(Stored items)
_ _ _ _ _

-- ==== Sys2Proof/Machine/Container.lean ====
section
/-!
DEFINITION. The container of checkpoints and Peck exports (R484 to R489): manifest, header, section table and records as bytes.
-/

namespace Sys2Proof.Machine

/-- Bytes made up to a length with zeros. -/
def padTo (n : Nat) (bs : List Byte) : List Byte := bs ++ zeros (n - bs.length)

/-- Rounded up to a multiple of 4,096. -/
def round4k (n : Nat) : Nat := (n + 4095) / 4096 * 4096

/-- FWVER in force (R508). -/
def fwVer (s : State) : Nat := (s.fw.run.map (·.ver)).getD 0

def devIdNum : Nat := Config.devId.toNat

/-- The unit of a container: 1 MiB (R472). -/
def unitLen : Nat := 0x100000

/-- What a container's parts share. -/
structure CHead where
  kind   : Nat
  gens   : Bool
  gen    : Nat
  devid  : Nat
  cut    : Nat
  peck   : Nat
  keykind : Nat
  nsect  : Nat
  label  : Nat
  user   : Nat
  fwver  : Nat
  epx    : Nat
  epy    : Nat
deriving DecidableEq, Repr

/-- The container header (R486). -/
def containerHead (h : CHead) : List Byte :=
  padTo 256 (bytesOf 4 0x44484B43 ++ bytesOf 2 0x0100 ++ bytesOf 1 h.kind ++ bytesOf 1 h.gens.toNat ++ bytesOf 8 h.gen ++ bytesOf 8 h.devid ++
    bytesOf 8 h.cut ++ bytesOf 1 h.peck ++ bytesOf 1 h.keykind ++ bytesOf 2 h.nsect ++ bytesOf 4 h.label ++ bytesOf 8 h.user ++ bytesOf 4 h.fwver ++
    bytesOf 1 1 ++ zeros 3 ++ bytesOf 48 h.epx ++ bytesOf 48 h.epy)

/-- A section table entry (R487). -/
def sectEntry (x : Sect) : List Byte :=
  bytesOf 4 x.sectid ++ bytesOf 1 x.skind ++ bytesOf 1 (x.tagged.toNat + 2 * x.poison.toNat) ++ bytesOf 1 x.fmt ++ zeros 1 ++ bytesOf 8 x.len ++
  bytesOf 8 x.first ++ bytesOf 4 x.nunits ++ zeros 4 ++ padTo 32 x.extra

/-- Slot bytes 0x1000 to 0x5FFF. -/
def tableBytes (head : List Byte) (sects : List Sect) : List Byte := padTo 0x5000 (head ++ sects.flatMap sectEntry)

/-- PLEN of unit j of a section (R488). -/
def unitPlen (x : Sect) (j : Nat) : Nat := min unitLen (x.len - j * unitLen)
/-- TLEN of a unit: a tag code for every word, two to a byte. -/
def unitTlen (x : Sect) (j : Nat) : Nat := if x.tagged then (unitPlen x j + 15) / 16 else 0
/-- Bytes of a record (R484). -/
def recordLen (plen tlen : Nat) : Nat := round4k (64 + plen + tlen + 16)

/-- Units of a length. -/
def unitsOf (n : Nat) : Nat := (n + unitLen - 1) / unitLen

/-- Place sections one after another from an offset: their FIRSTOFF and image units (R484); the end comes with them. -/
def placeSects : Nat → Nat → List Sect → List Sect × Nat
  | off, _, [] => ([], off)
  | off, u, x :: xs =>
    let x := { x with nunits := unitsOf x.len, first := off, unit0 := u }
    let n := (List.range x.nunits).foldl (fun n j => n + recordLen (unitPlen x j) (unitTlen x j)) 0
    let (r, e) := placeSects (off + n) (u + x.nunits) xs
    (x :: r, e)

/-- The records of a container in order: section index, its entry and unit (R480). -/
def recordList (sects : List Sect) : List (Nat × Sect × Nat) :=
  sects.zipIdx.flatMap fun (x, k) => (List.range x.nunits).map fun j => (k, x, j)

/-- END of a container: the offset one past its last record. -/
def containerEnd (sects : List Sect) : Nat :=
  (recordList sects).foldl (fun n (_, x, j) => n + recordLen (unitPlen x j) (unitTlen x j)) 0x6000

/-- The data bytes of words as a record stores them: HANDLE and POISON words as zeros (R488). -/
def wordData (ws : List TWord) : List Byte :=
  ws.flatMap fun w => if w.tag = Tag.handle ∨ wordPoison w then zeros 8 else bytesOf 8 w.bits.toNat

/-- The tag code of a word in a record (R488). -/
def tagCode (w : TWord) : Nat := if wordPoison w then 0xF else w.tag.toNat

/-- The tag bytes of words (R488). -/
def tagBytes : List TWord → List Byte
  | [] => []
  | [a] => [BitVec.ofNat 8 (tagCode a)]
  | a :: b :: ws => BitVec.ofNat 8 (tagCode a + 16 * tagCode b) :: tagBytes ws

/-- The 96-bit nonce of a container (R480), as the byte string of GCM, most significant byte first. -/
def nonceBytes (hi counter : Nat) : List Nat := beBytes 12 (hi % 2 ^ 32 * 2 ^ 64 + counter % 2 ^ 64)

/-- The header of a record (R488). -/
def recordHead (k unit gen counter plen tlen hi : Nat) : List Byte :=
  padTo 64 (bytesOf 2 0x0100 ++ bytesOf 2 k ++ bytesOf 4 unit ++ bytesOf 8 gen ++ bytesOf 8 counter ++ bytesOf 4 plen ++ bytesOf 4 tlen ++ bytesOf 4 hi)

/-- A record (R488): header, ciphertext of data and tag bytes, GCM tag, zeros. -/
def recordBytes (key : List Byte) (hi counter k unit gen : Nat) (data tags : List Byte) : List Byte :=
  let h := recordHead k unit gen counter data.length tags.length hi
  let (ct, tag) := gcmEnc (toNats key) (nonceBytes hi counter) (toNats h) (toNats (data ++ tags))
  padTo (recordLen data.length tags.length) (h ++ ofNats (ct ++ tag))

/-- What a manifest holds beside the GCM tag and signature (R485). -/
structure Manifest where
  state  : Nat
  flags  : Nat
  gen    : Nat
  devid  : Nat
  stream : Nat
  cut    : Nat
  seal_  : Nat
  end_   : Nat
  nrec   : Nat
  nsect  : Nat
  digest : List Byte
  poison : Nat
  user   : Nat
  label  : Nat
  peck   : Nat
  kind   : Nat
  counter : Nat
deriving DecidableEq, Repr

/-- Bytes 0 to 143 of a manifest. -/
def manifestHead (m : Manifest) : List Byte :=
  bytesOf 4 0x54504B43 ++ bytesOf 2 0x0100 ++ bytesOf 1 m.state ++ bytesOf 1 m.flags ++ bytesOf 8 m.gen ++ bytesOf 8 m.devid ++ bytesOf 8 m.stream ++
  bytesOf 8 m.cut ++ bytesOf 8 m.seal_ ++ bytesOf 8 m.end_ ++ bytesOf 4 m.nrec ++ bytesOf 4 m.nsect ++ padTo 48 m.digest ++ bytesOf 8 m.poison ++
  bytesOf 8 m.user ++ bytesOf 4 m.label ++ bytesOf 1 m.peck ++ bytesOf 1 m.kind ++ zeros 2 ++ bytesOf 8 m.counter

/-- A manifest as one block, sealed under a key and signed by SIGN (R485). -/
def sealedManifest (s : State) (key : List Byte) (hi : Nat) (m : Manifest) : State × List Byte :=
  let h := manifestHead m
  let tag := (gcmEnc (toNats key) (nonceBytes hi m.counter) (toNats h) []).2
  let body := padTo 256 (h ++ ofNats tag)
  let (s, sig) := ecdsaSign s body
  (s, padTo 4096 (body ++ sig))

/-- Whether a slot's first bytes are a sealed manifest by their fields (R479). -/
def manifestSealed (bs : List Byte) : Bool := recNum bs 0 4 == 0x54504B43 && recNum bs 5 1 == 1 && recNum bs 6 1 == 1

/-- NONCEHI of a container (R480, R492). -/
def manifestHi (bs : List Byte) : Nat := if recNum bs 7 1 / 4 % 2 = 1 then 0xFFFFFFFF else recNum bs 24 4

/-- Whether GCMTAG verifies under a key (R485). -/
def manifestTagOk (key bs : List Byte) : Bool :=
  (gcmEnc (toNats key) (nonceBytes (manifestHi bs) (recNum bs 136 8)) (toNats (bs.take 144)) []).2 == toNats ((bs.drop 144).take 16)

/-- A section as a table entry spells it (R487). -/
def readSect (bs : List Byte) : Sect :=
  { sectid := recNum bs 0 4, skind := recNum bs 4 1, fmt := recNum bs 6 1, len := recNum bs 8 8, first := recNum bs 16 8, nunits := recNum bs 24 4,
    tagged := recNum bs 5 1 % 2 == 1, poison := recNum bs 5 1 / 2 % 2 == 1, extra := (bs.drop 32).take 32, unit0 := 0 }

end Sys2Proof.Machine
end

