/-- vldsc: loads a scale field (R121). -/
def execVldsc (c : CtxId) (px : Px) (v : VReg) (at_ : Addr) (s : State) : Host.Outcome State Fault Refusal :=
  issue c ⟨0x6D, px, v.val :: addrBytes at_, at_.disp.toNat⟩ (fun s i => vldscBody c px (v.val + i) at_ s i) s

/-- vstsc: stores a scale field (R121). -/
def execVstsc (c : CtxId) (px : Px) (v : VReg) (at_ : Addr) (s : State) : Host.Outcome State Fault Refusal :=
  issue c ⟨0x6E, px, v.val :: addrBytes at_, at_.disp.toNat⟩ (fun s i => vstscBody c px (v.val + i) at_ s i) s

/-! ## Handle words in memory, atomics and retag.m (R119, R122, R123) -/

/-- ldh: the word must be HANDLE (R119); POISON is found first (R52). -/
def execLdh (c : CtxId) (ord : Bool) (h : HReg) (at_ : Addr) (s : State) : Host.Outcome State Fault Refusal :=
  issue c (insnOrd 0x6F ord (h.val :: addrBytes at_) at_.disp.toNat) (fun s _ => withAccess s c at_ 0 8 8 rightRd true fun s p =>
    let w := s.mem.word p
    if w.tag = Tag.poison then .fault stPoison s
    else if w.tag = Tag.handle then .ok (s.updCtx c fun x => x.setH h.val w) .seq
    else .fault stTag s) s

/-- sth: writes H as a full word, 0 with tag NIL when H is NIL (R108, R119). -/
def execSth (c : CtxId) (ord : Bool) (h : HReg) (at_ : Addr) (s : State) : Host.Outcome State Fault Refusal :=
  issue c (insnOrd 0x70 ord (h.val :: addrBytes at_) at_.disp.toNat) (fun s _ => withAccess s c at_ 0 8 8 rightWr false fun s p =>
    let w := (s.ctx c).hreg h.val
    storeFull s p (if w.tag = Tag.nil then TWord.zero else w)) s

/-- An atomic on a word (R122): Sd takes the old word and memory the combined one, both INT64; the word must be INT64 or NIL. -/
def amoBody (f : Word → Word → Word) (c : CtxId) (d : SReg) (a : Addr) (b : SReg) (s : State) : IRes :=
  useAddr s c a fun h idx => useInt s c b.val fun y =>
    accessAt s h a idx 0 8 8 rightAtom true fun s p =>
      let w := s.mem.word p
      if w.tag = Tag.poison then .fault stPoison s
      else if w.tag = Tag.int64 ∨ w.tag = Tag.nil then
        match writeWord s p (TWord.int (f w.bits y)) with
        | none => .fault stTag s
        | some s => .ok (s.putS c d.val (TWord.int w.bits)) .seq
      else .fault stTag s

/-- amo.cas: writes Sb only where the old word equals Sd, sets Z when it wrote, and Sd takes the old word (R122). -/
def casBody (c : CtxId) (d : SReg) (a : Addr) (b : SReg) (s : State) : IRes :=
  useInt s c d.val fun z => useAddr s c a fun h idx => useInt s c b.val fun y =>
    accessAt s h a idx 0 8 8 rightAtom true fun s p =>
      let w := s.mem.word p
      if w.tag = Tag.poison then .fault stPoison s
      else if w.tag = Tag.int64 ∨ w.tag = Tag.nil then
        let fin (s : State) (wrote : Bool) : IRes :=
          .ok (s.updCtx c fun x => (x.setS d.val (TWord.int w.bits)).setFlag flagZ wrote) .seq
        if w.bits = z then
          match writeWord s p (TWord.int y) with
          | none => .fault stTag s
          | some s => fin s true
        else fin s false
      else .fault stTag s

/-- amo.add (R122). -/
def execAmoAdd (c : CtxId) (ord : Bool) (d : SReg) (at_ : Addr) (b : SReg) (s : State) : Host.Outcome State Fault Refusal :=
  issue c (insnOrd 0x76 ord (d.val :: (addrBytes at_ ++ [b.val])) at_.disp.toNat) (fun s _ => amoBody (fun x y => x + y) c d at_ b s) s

_ _ _ _ _

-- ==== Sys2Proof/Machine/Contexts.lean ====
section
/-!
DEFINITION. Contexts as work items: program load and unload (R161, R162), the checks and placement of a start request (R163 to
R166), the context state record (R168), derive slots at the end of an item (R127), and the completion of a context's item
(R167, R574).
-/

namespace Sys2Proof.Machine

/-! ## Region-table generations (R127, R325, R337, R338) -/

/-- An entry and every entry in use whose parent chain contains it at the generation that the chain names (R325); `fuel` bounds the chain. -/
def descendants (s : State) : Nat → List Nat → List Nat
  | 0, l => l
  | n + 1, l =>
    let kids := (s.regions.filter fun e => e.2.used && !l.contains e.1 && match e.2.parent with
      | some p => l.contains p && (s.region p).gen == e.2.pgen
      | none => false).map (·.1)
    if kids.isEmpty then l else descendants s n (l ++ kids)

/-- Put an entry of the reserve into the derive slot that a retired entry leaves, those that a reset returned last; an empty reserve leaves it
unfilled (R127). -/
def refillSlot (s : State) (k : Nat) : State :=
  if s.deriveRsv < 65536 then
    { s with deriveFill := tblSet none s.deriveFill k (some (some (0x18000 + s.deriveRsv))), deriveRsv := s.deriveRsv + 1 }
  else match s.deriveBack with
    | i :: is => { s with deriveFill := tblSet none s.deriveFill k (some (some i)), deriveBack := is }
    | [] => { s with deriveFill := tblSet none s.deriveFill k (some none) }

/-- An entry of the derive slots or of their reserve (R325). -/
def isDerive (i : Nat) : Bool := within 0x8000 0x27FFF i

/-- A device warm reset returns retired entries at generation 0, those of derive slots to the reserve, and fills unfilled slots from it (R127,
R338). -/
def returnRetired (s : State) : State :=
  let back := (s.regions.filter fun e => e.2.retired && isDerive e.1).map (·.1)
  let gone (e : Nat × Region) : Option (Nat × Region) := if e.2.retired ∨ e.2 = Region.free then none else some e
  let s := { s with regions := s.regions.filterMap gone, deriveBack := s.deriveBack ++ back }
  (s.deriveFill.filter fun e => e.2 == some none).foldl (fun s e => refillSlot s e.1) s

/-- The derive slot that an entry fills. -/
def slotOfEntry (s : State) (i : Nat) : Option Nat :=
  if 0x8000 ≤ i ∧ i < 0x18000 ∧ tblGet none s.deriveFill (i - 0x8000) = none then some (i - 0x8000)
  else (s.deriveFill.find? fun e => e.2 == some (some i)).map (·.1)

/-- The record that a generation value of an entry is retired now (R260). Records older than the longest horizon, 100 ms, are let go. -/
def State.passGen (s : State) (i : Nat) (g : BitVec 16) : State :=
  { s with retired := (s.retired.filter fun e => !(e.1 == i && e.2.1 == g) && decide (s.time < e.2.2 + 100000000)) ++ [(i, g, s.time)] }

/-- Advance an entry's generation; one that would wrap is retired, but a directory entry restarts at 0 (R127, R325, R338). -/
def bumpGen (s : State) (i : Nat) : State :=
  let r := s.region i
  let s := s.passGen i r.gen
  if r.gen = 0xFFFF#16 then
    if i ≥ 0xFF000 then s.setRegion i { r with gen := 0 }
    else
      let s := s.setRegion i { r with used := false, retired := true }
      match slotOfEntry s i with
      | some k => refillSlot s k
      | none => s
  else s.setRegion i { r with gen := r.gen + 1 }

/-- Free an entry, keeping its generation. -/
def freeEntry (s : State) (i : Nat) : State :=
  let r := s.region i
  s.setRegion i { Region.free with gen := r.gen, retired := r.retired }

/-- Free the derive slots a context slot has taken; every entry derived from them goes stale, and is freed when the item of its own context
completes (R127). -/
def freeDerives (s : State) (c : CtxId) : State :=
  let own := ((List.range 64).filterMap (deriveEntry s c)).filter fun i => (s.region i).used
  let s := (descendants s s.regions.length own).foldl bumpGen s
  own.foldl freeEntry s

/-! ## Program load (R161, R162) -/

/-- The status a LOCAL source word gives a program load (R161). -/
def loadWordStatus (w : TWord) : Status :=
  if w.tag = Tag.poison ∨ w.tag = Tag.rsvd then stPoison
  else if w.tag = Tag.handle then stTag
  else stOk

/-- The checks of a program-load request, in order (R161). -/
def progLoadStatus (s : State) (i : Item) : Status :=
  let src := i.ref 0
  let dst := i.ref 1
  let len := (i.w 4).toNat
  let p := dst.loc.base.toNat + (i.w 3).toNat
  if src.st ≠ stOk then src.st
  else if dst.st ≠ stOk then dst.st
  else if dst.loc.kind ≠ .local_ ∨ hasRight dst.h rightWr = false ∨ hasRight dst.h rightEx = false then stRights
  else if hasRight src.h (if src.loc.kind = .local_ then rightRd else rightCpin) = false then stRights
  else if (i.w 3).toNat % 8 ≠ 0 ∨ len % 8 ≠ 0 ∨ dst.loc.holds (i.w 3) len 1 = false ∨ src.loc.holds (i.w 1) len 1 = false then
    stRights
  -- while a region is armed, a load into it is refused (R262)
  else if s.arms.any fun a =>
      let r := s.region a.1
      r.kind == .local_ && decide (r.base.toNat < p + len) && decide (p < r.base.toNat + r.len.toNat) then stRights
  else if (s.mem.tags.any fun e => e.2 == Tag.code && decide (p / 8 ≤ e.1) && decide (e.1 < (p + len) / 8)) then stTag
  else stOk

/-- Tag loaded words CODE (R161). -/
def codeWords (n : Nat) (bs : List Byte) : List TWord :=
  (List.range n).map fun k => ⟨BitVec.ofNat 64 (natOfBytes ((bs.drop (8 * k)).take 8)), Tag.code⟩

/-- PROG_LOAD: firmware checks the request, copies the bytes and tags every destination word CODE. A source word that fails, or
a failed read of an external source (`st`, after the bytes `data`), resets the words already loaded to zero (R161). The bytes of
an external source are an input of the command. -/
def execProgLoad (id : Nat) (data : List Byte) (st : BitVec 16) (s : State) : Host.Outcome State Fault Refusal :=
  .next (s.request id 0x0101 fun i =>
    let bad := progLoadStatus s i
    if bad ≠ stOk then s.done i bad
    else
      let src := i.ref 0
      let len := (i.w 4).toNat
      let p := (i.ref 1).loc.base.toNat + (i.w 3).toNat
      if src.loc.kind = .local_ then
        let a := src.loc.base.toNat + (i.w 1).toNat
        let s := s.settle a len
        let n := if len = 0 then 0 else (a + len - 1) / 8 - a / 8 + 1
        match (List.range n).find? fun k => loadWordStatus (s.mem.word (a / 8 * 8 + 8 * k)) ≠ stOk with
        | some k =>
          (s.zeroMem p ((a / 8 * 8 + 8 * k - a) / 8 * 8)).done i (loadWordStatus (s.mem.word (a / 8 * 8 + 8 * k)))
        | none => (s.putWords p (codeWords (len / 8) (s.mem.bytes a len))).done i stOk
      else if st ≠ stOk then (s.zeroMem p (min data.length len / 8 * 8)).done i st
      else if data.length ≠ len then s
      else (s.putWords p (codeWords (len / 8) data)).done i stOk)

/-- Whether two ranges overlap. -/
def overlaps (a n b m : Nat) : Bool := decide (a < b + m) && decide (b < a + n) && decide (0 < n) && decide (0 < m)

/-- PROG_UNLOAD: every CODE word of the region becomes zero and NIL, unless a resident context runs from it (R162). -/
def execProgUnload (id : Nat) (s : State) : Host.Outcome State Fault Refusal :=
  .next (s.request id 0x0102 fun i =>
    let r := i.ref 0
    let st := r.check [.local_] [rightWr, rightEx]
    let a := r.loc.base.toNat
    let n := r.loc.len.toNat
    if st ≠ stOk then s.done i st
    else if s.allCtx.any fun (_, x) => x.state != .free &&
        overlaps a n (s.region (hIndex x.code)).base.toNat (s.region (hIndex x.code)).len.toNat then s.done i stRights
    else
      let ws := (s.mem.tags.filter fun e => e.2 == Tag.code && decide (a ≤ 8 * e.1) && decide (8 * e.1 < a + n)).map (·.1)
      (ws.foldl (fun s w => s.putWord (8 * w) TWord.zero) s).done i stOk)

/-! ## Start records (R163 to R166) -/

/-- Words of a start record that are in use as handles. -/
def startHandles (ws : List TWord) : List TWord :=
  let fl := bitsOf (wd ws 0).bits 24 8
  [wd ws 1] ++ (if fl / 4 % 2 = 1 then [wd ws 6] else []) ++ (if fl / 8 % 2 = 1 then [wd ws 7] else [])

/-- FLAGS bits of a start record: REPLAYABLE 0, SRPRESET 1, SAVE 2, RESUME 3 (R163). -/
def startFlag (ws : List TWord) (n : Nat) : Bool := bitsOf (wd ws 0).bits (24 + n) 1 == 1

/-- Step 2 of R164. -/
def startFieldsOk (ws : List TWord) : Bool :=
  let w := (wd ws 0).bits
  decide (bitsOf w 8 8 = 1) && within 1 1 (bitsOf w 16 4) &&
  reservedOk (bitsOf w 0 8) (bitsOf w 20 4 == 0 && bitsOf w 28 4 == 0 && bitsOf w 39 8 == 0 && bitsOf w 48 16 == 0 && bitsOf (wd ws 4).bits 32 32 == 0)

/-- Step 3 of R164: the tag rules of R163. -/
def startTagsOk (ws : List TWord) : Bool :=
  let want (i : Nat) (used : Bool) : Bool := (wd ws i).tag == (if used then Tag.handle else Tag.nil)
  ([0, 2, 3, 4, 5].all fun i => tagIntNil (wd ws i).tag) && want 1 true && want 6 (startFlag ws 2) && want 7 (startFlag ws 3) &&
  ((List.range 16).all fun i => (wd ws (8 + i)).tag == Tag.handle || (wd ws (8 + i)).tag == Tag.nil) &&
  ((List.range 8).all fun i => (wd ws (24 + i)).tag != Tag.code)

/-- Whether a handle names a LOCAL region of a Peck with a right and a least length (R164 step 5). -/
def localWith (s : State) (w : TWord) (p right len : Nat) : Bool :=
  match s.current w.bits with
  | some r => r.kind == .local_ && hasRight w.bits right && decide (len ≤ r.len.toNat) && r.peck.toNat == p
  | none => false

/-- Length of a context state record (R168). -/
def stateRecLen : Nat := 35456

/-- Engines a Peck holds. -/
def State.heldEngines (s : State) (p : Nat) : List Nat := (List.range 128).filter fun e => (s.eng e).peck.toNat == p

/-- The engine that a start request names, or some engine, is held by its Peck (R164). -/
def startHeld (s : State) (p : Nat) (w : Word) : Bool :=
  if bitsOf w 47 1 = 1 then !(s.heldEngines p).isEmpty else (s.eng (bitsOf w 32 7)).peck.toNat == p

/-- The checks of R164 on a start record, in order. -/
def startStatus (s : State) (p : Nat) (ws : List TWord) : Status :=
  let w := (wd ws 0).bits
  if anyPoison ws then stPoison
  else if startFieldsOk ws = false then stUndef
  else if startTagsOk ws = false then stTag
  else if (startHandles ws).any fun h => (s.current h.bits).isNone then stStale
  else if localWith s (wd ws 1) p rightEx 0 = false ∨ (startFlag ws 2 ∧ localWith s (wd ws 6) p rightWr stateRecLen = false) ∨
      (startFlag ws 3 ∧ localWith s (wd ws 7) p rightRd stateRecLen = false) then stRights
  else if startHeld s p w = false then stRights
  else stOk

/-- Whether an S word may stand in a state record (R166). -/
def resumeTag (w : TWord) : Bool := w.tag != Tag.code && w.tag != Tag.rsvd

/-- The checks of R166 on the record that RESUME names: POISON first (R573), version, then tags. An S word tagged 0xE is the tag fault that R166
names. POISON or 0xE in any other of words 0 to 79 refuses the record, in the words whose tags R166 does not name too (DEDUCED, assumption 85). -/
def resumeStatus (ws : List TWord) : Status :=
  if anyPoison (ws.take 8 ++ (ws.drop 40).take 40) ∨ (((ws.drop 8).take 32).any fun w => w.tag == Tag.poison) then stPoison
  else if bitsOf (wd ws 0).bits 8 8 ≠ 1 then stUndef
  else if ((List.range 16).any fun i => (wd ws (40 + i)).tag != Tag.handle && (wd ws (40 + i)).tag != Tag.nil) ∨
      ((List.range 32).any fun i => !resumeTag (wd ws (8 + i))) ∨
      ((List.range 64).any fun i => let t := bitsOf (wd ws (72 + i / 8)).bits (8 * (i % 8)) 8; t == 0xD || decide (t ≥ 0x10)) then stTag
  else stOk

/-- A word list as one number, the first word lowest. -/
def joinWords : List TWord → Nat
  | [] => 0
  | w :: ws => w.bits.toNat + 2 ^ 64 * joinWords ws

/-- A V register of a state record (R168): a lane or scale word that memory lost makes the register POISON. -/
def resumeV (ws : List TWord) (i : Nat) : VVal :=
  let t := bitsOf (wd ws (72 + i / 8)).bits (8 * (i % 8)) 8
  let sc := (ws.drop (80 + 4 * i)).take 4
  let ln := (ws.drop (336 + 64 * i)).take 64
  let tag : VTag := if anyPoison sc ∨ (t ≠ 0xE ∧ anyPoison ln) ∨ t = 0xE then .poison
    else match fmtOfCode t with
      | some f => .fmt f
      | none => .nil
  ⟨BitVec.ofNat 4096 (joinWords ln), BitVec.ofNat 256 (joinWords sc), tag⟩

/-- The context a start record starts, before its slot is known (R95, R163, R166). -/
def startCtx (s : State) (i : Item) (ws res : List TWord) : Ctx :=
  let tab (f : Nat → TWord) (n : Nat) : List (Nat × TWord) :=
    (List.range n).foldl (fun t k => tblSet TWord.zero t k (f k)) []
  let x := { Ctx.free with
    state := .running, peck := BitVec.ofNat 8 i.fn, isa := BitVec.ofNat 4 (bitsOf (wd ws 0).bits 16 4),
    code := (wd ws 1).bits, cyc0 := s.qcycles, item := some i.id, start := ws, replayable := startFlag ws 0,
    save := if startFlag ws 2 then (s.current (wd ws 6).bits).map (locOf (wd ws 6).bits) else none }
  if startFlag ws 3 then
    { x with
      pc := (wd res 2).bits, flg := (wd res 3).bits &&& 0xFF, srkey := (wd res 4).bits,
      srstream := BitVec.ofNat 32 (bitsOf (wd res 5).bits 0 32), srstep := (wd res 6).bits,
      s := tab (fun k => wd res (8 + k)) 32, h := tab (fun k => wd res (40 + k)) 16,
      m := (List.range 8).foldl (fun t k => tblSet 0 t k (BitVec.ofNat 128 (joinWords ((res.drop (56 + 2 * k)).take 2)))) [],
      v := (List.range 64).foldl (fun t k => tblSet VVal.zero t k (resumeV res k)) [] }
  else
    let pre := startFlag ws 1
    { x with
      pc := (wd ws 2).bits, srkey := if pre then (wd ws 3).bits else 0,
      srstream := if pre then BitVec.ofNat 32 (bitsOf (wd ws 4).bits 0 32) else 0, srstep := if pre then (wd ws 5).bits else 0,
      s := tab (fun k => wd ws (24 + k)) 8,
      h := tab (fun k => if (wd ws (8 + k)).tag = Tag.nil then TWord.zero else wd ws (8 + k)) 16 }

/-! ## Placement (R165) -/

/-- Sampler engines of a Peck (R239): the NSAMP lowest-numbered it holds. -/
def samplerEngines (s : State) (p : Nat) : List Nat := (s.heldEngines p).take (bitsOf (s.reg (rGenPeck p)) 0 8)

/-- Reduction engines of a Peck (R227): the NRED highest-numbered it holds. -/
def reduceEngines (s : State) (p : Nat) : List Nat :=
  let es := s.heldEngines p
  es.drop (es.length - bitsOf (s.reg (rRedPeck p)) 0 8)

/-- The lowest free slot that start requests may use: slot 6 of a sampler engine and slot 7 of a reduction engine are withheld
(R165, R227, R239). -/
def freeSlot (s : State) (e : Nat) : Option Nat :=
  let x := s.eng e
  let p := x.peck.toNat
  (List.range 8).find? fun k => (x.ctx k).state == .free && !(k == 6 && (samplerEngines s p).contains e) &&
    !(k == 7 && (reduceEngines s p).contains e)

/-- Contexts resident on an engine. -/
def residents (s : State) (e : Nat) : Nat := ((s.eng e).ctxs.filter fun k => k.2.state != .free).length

_ _ _ _ _

◆ Task requirements
The task calls for all lines in the entries that hold "joinWords".

◆ Result below
def joinWords : List TWord → Nat
  | w :: ws => w.bits.toNat + 2 ^ 64 * joinWords ws
  ⟨BitVec.ofNat 4096 (joinWords ln), BitVec.ofNat 256 (joinWords sc), tag⟩
      m := (List.range 8).foldl (fun t k => tblSet 0 t k (BitVec.ofNat 128 (joinWords ((res.drop (56 + 2 * k)).take 2)))) [],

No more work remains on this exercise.